In many ways, Ty acts as a foil for Mikail, for he pursues a far more pacifistic choice by endeavoring to make amends for his father’s cruelty toward Sora and Daysum. Although Seok’s oppressive tactics and family dynamics essentially enslave Ty to his will and hold him to a specific overt standard of cruelty, Ty uses his privileged position as the count’s son to ameliorate the harsh conditions of the indentured children whom his father has collected. Because he is resolved to work within the system of his father’s control rather than overthrowing Seok’s power altogether, Ty must maintain a difficult balancing act, one that would have him chained to his position as heir to his father. As he admits:
Without [Seok’s] money, I can’t live my life, let alone secretly pay off indentures. And I’ve spent years tracking down the siblings of the girls who died in my father’s poison schools and arranging to buy out four of their contracts. [...] And all of that would be for naught if I am cut off (286).

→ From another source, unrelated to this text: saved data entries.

-- ==== Sys2Proof/Machine/Dictionary.lean ====
section
/-! DEFINITION. The dictionary server: reads and writes of every object, BAR0, the mailbox and segmented transfers (spec
02_dictionary.md, R30 to R44, R508). A value travels here as its bytes in little-endian order (R13). -/

namespace Sys2Proof.Machine

/-! ### Contents of DOMAIN objects -/

/-- A ledger record's 32 bytes (Table 21.2); a position whose write failed holds free contents. -/
def recBytes (r : LedgerRec) : List Byte :=
  if r.type = 255 then leBytes r.data 32 else
  let b := leBytes r.type 1 ++ leBytes r.pool 1 ++ leBytes r.group 1 ++ leBytes r.unit 1 ++ leBytes r.t96 12 ++ leBytes r.data 8 ++
    leBytes r.seq 4
  b ++ leBytes (crc32 b) 4

/-- `LEDGER_IMAGE`: the active half (R467). -/
def State.ledgerBytes (s : State) : List Byte :=
  let h := s.half
  let head := leBytes 0x514C4447 4 ++ leBytes 0 4 ++ leBytes h.gen 8 ++ leBytes 0 44
  let used := if h.header = 1 then head ++ leBytes (crc32 head) 4 ++ h.recs.flatMap recBytes else []
  used ++ List.replicate (32768 - used.length) 0xFF#8

/-- The bytes that a DOMAIN object holds. -/
def State.domBytes (s : State) (r : Row) (i j : Nat) : List Byte :=
  if r = O.adpKey then List.replicate 32 0#8
  else if r = O.xoTcTable then s.dom r i j (List.replicate 704 0#8)
  else if r = O.firCoef then s.dom r i j (leBytes 65536 4)
  else if r = O.teWindowTable then s.dom r i j ((List.replicate 131072 (leBytes 65536 4)).flatten)
  else if r = O.tuMaskTable then s.dom r i j maskDefault
  else if r = O.dnPalette then s.dom r i j greyRamp
  else if r = O.loupeTable then s.dom r i j (List.replicate 16384 0#8)
  else if r = O.dpEdid then s.dom r i j (List.replicate 128 0#8)
  else if r = O.ledgerImage then s.ledgerBytes
  else if r = O.fwImageA then s.slotImage 0
  else if r = O.fwImageB then s.slotImage 1
  else s.dom r i j

/-! ### Reads (R32, R37) -/

/-- Objects whose value is worked out when they are read. -/
def State.computed (s : State) (r : Row) (i : Nat) : Option Nat :=
  if r = O.tcNow then some s.now
  else if r = O.leaseLeft then some s.leaseLeft
  else if r = O.xoCorr then some (toF64 s.xoNow)
  else if r = O.pwrFloorPlan then some s.floorPlan
  else if r = O.pwrFloorLat then some s.floorLat
  else if r = O.drMigPtr then some s.migPtr
  else if r = O.drZeroPtr then some s.zeroPtr
  else if r = O.nvCapacity then some (s.nvCap i)
  else if r = O.aqFifoFill then some (min 100 (s.aqFill i * 100 / aqFifo))
  else if r = O.hkMean then some (s.hkMean i)
  else if r = O.fitProgress then some s.fitPart
  else none

/-- The value of a scalar or T96 object for a master, in a view. -/
def State.readVal (s : State) (m : Master) (r : Row) (i j view : Nat) : Nat :=
  if r = O.myId then m.id
  else if r = O.mbxData then ofLe (Map.getBytes s.mbxData (8 * j) 8)
  else match s.computed r i with
  | some v => v
  | none =>
    match r.cls with
    | .rw => s.regOf r m.id i j
    | .plan => if view = 1 then planVal s.staged r i j else planVal s.active r i j
    | .live => planVal s.active r i j
    | _ => s.reg r i j

/-- The object at an index and subindex that the manual defines for a master (R30, R33, R484). -/
def objectFor (m : Master) (index sub : Nat) : Option (Row × Nat × Nat) :=
  match lookup index sub with
  | some (r, i, j) => if (r.host && m != .host) || r == O.recoveryCmd then none else some (r, i, j)
  | none => none

/-- Judge a read (R508): the object, or the code it is refused with; the form (`formBad`) refuses before the view. -/
def State.judgeRead (_ : State) (m : Master) (index sub view : Nat) (formBad : Row → Bool := fun _ => false) :
    Except Nat (Row × Nat × Nat) :=
  match objectFor m index sub with
  | none => .error Abort.notFound
  | some (r, i, j) =>
    if r.cls = .wo then .error Abort.writeOnly
    else if formBad r then .error Abort.type
    else if r.cls = .plan ∧ 1 < view then .error Abort.range
    else .ok (r, i, j)

/-- The bytes of an object. -/
def State.objBytes (s : State) (m : Master) (r : Row) (i j view : Nat) : List Byte :=
  if r.ty = .domain then s.domBytes r i j else leBytes (s.readVal m r i j view) r.ty.size

/-! ### Writes: what each object does with a value -/

/-- An act's end: the state, and the code that it is refused with, 0 when it was executed. -/
def runAct (a : Act) (s : State) : State × Nat :=
  match a s with
  | .ok t => (t, 0)
  | .error c => (s, c)

/-- A write of an OWN object without a rule of its own. -/
def actOwn (r : Row) (i j v : Nat) : Act := fun s => .ok (s.setReg r v i j)

/-- A value that its table holds against another object's: `AQ_LAD_HIGH` lies above `AQ_LAD_LOW` (Table 7.11; log entry 187). -/
def State.planBad (s : State) (r : Row) (i v : Nat) : Bool := r = O.aqLadHigh && decide (v ≤ planVal s.staged O.aqLadLow i)

/-- A PLAN write goes into the staged plan, which is fixed while a plan command runs or its commit waits (R62, R63). -/
def actPlan (r : Row) (i j v : Nat) : Act := fun s =>
  if s.planBad r i v then .error Abort.range
  else if s.adm.isSome ∨ s.hidden H.planWait ≠ 0 ∨ s.awaiting.isSome then .error Abort.busy
  else .ok { s with staged := putVal r i j v s.staged }

/-- A field of a timed-action entry that is not free (R319). -/
def actTaField (r : Row) (e v : Nat) : Act := fun s =>
  if s.reg O.taState e ≠ 0 then .error Abort.busy else .ok (s.setReg r v e)

/-- `TA_VALID`. -/
def actTaValid (e v : Nat) : Act := if v = 1 then actTaSet e else actTaClear e

/-- `MBX_CMD` (R43): the command runs until `MBX_COMMAND_COMPLETE`. -/
def actMbx (v : Nat) : Act := fun s =>
  if s.mbx.isSome then .error Abort.busy
  else
    let t := s.regOf O.mbxTarget 1
    let own := match lookup (bits t 31 16) (bits t 15 8) with | some (r, _, _) => r.cls == .rw || r.host | none => false
    .ok ({ s with mbx := some { cmd := v, key := t / 256, abort := 0, needsOwner := (v == 2 || v == 4 || v == 5) && !own } }.setReg
      O.mbxStatus (2 ^ 31))

/-- A write of an RW object by a master; the mailbox's own wait while a command runs. -/
def actRw (m : Master) (r : Row) (i j v : Nat) : Act := fun s =>
  if r.host && s.mbx.isSome then .error Abort.busy
  else if r = O.mbxData then .ok { s with mbxData := Map.putBytes s.mbxData (8 * j) (leBytes v 8) }
  else .ok (s.setRegOf r m.id v i j)

/-- Command objects and OWN objects with a rule of their own, by row; the act takes the two instance numbers and the value. -/
def systemActs (m : Master) : List (Row × (Nat → Nat → Nat → Act)) :=
  [(O.resetCmd, fun _ _ v => actReset v), (O.pcieClaim, fun _ _ v => actClaim .host v []), (O.pcieRenew, fun _ _ _ => actRenew .host),
   (O.pcieHandover, fun _ _ v => actHandover .host v), (O.pcieAccept, fun _ _ _ => actAccept .host), (O.mbxCmd, fun _ _ v => actMbx v),
   (O.planCmd, fun _ _ v => actPlanCmd v), (O.powerCap, fun _ _ v => actPowerCap v), (O.pwrDomainCmd, fun _ _ v => actDomain m v),
   (O.pwrLtol, fun _ j v => actLtol j v), (O.xcOverrunClr, fun _ _ v => actXcClear v), (O.evClear, fun i _ v => actEvClear i v),
   (O.evRingBase, fun _ _ v => actEvRing O.evRingBase v), (O.evRingSize, fun _ _ v => actEvRing O.evRingSize v),
   (O.frAck, fun _ _ v => actFrAck v), (O.frRelease, fun _ _ v => actFrRelease v), (O.frMask, fun _ j v => actFrMask j v),
   (O.fitCmd, fun _ _ v => actFit v), (O.calStoreCmd, fun _ _ v => actCalStore v), (O.paramStore, fun _ _ v => actParamStore v)]

/-- As `systemActs`: clocks, time, timed actions and the lacing bus. -/
def timeActs : List (Row × (Nat → Nat → Nat → Act)) :=
  [(O.xoAgeRate, fun _ _ v => actXoAgeRate v), (O.phaseStep, fun _ _ v => actPhaseStep v), (O.pllaLolClr, fun _ _ v => actLolClr v),
   (O.pllaRelock, fun _ _ v => actPllaRelock v), (O.tcStepAccept, fun _ _ v => actStepAccept v), (O.tcSlew, fun _ _ v => actSlew v),
   (O.tcFreqAdj, fun _ _ v => actFreqAdj v), (O.laceSCmd, fun _ _ v => actLaceS v), (O.ptpUtcOffset, fun _ _ v => actUtcOffset v),
   (O.taTime, fun i _ v => actTaField O.taTime i v),
   (O.taKind, fun i _ v => actTaField O.taKind i v), (O.taTarget, fun i _ v => actTaField O.taTarget i v),
   (O.taArg, fun i _ v => actTaField O.taArg i v), (O.taPeriod, fun i _ v => actTaField O.taPeriod i v),
   (O.taFlags, fun i _ v => actTaField O.taFlags i v), (O.taValid, fun i _ v => actTaValid i v)]

/-- As `systemActs`: the data paths. -/
def pathActs : List (Row × (Nat → Nat → Nat → Act)) :=
  [(O.calCmd, fun i _ v => actCalCmd i v), (O.ncoFtw, fun i _ v => actNcoFtw i v), (O.gainShift, fun i _ v => actSliceGain i false v),
   (O.gainFine, fun i _ v => actSliceGain i true v), (O.syncCmd, fun _ _ v => actSyncCmd v), (O.dnSnapCmd, fun _ _ v => actDnSnap v),
   (O.dnClearCmd, fun _ _ v => actDnClear v), (O.ticCalCmd, fun i _ v => actTicCal i v), (O.msAdevReset, fun i _ v => actAdevReset i v),
   (O.dmaStart, fun i _ v => actDmaStart i v), (O.dmaNudge, fun i _ v => actDmaNudge i v), (O.dmaStop, fun i _ v => actDmaStop i v),
   (O.nvTrimCmd, fun i _ v => actNvTrim i v), (O.dpCommit, fun i _ v => actDpCommit i v), (O.hkSnapCmd, fun _ _ v => actHkSnap v),
   (O.hkCalCmd, fun _ _ v => actHkCal v), (O.pgFire, fun i _ v => actPgFire i v), (O.pgTripClr, fun i _ v => actPgTripClr i v),
   (O.canNomRate, fun _ _ v => actCanTiming O.canNomRate v), (O.canDataRate, fun _ _ v => actCanTiming O.canDataRate v),
   (O.canBrs, fun _ _ v => actCanTiming O.canBrs v), (O.canSpNom, fun _ _ v => actCanTiming O.canSpNom v),
   (O.canSpData, fun _ _ v => actCanTiming O.canSpData v)]

/-- What a write of a scalar or T96 object does. -/
def scalarAct (m : Master) (r : Row) (i j v : Nat) (s : State) : State × Nat :=
  if r = O.tcSet then tcSetAct v s
  else if r = O.tcStep then tcStepAct v s
  else match (systemActs m ++ timeActs ++ pathActs).find? (fun e => e.1 == r) with
  | some e => runAct (e.2 i j v) s
  | none =>
    match r.cls with
    | .rw => runAct (actRw m r i j v) s
    | .plan => runAct (actPlan r i j v) s
    | .live => runAct (actLive r i j v) s
    | _ => runAct (actOwn r i j v) s

/-- `ADP_KEY` (R50, R51): the sessions bound to the slot close. -/
def actAdpKey (slot : Nat) (key : List Byte) : Act := fun s =>
  if key.length ≠ 32 then .error Abort.type
  else .ok ((s.setDom O.adpKey key 0 slot).each 9 (fun s n =>
    if (s.session n).isOpen ∧ (s.session n).key = slot then s.closeSession n else s))

/-- `XO_TC_TABLE` (R283). -/
def actXoTable (image : List Byte) : Act := fun s =>
  if image.length ≠ 704 then .error Abort.type else .ok (s.setDom O.xoTcTable image)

Compared to Mikail, Ty bears the burden of his choice alone and makes himself and his livelihood the only sacrifice. He, unlike Mikail, has the option to walk away from his father’s cruelty, and therefore, his choice to remain in order to make amends for his father’s sadistic legacy becomes all the more significant. Ultimately, however, although he and Mikail may differ in method, they both choose to remain within the system that would see them dehumanized, and they are both dedicated to recalibrating the scales of justice.